What’s in This Pumpkin Pie Baked Oatmeal Recipe?
- Oats: I recommend old-fashioned rolled oats for this recipe. They cook much faster than steel-cut and have a creamier texture. I do not recommend using quick-cooking oats, as they may turn mushy.
- Baking Powder: Helps this baked oatmeal rise in the oven so it is light and fluffy.
- Pumpkin Pie Spice: Enhances the pumpkin flavor of the oatmeal.
- Salt: Coarse sea salt enhances the overall flavor of the dish.

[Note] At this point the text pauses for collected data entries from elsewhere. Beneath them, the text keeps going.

/-- A watch range is set on this die: its registers take the pages, and it is driven (R449, R457). -/
def State.setRange (s : State) (r : Nat) (en : Bool) (epl base limit : Nat) : State :=
  let s1 := s.setReg (OBS_WATCH_0 r) (epl % 65536 + 2 ^ 31 * bnat en)
  let s2 := (s1.setReg (OBS_WATCH_4 r) (base % 2 ^ 32)).setReg (OBS_WATCH_C r) (limit % 2 ^ 32)
  (s2.setReg (OBS_WATCH_8 r) (base / 2 ^ 32 % 256 + 256 * (limit / 2 ^ 32 % 256))).driveRange r

/-! ### Streaming (R450, R451) -/

/-- Counters of a cluster that its stream record takes increases of. -/
def State.streamNow (s : State) (c : Nat) : List Nat :=
  [s.reg64 (AGT_SLOT_RET c 0), s.reg64 (AGT_SLOT_WASTED c 0), s.reg64 (AGT_SLOT_FRONT c 0), s.reg64 (AGT_SLOT_BACK c 0),
   s.reg (AGT_STRETCH c), s.reg (AGT_WAIT_NS c)]

/-- The same of the die. -/
def State.streamDie (s : State) : List Nat :=
  [s.reg64 (OBS_DIE_RET 0), s.reg64 (OBS_DIE_WASTED 0), s.reg64 (OBS_DIE_FRONT 0), s.reg64 (OBS_DIE_BACK 0),
   (s.clusters.map (fun c => s.reg (AGT_STRETCH c))).sum, (s.clusters.map (fun c => s.reg (AGT_WAIT_NS c))).sum]

/-- A value in a field of 32 bits; one that does not fit has no stated result and is a free value (log 3). -/
def fit32 (s : State) (k v : Nat) : Nat := if v < 2 ^ 32 then v else Config.freeValue (s.free + k) % 2 ^ 32

/-- A stream record (R450). `unit` is a cluster, or 320 for the die; `num` its number. -/
def State.streamRecord (s : State) (unit num : Nat) (now : List Nat) (dropped : Bool) : List Nat :=
  let old := SMap.get (fun _ => []) s.obs.last unit
  let inc (k w : Nat) : Nat := (listGet 0 now k + 2 ^ w - listGet 0 old k % 2 ^ w) % 2 ^ w
  let wide (k : Nat) : Nat := if unit = 320 then fit32 s k (listGet 0 now k - listGet 0 old k) else inc k 32
  let e := (SMap.get (fun _ => 0) s.obs.energy unit).toNat / 1000
  pack [(6, s.skyNs), (1, s.dieId), (1, bnat (s.interpAt corePs s.skyNs) + 2 * bnat s.sky.gap + 4 * bnat dropped),
    (2, if unit = 320 then 0xFFFF else unit), (2, num), (4, s.fld BUD_RSN_ACTIVE.ACTIVE), (8, inc 0 64), (8, inc 1 64), (8, inc 2 64),
    (8, inc 3 64), (4, fit32 s 6 e), (4, wide 4), (4, wide 5), (4, 0)]

/-- Line tokens accrue: 3 each 100 ns, at most 32 (R451). -/
def State.gainTokens (s : State) : State :=
  let n := (s.now - s.obs.tokenAt) / 100
  { s with obs := { s.obs with tokens := min 32 (s.obs.tokens + 3 * n), tokenAt := s.obs.tokenAt + 100 * n } }

/-- Stream lines go out as tokens allow. -/
def State.streamPump (s : State) : State :=
  if s.obs.streamQ.isEmpty then s
  else
    let s1 := s.gainTokens
    let n := min s1.obs.tokens s1.obs.streamQ.length
    ({ s1 with obs := { s1.obs with tokens := s1.obs.tokens - n, streamQ := s1.obs.streamQ.drop n } }).memSend (s1.obs.streamQ.take n)

/-- Address of the host ring. -/
def State.streamBase (s : State) : Nat := s.fld OBS_STR_BASE_LO.ADDR_LO * 64 + s.fld OBS_STR_BASE_HI.ADDR_HI * 2 ^ 32

/-- The head line (R450): the next index, the dropped count, the time of the newest record. -/
def State.headLine (s : State) (head : Nat) : MemTxn :=
  { wr := true, addr := s.streamBase, job := .head
    data := pack [(4, head), (4, s.fld OBS_STR_DROP.FULL + s.fld OBS_STR_DROP.CAP), (8, s.obs.streamT), (48, 0)] }

/-- Records free before the host's tail: the slot before it stays empty (R451). -/
def State.streamRoom (s : State) : Nat :=
  let n := s.fld OBS_STR_LEN.VALUE
  if n = 0 then 0 else (s.fld OBS_STR_TAIL.VALUE % n + n - s.fld OBS_STR_HEAD.VALUE % n + n - 1) % n

/-- The period's records are dropped: they are not written in time, or a write has failed (R451). -/
def State.dropPeriod (s : State) : State :=
  { s with mem := { s.mem with queue := s.mem.queue.filter (fun x => x.job != .record s.obs.period) }
           obs := { s.obs with
             streamQ := s.obs.streamQ.filter (fun x => x.job == .head), streamLeft := 0, streamNew := 0, lastNew := []
             recDropped := s.obs.recDropped || s.obs.streamNew != 0 } }

/-- A write of the stream has failed: the stream ends and the period under way is dropped (R61, R451). -/
def State.streamError (s : State) : State :=
  ((s.setFlag OBS_STR_CTRL.EN false).setFlag OBS_STR_CTRL.ERR true).dropPeriod

/-- The head line follows the lines that wait (R450). -/
def State.queueHead (s : State) : State :=
  { s with obs := { s.obs with streamQ := s.obs.streamQ ++ [s.headLine (s.fld OBS_STR_HEAD.VALUE)] } }

/-- STREAM_PERIOD: the records of the period, or its head line at once where it has none to write (R450, R451). -/
def State.streamPeriod (s : State) : State :=
  let len := s.fld OBS_STR_LEN.VALUE
  if !s.flag OBS_STR_CTRL.EN || len == 0 || s.inReset || !s.flag HEATH_DOMAIN_STATUS.CORE_ON then s
  else
    let s1 := s.advanceTo (s.obs.streamAt + 10000 * s.fld OBS_STR_CTRL.PERIOD)
    let s2 := if s1.obs.streamNew = 0 then s1 else (s1.incSat OBS_STR_DROP.CAP s1.obs.streamNew).dropPeriod
    let units := (if s2.flag OBS_STR_CTRL.CLUSTER_REC then s2.clusters else []) ++ (if s2.flag OBS_STR_CTRL.DIE_REC then [320] else [])
    let room := s2.streamRoom
    let taken := units.take room
    let s3 := s2.incSat OBS_STR_DROP.FULL (units.length - taken.length)
    let now (u : Nat) : List Nat := if u = 320 then s3.streamDie else s3.streamNow u
    let p := s3.obs.period + 1
    let txns : List MemTxn := taken.zipIdx.map (fun q =>
      { wr := true, addr := s3.streamBase + 64 + 64 * ((s3.fld OBS_STR_HEAD.VALUE + q.2) % len), job := .record p
        data := s3.streamRecord q.1 (s3.obs.recNo + q.2) (now q.1) (q.2 == 0 && s3.obs.recDropped) })
    let o := s3.obs
    let s4 : State := { s3 with
      free := s3.free + 8
      sky := { s3.sky with gap := s3.sky.gap && taken.isEmpty }
      obs := { o with
        streamAt := s3.now, period := p, recNo := (o.recNo + taken.length) % 65536
        recDropped := if taken.isEmpty then o.recDropped || !units.isEmpty else decide (taken.length < units.length)
        lastNew := taken.foldl (fun m u => SMap.put (fun _ => []) m u (now u)) o.last
        energy := [], streamQ := o.streamQ ++ txns, streamLeft := txns.length, streamNew := txns.length
        streamEnd := s3.skyNs } }
    (if taken.isEmpty then s4.queueHead else s4).streamPump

- Milk: Helps soften the oats and keeps them moist as they cook. I like whole milk, but any kind will work, including plant-based.
- Pumpkin Puree: Adds rich pumpkin flavor and lots of moisture to the oats. Make sure to use 100% pure pumpkin puree and not pumpkin pie filling. Pumpkin pie filling has added spices and sweeteners and will make this oatmeal too sweet!
- Maple Syrup: Adds a nutty sweetness to the oats.
- Brown Sugar: Adds a molasses sweetness to the oats.
- Egg: Helps bind the oats together.
- Vanilla Extract: Enhances the sweet flavor of the oatmeal.
- Pecans: Add a delightful crunch! Walnuts would also work here.
Tips for Success
- If you are gluten-free, make sure to buy certified gluten-free oats. I like Bob’s Red Mill.
- Don’t mix the oatmeal until you are ready to bake it as the oats will soak up too much liquid.
- Grease your baking dish with oil or a nonstick spray so that it’s easy to remove once it’s baked.
- Feel free to add in some chocolate chips to this recipe if you like!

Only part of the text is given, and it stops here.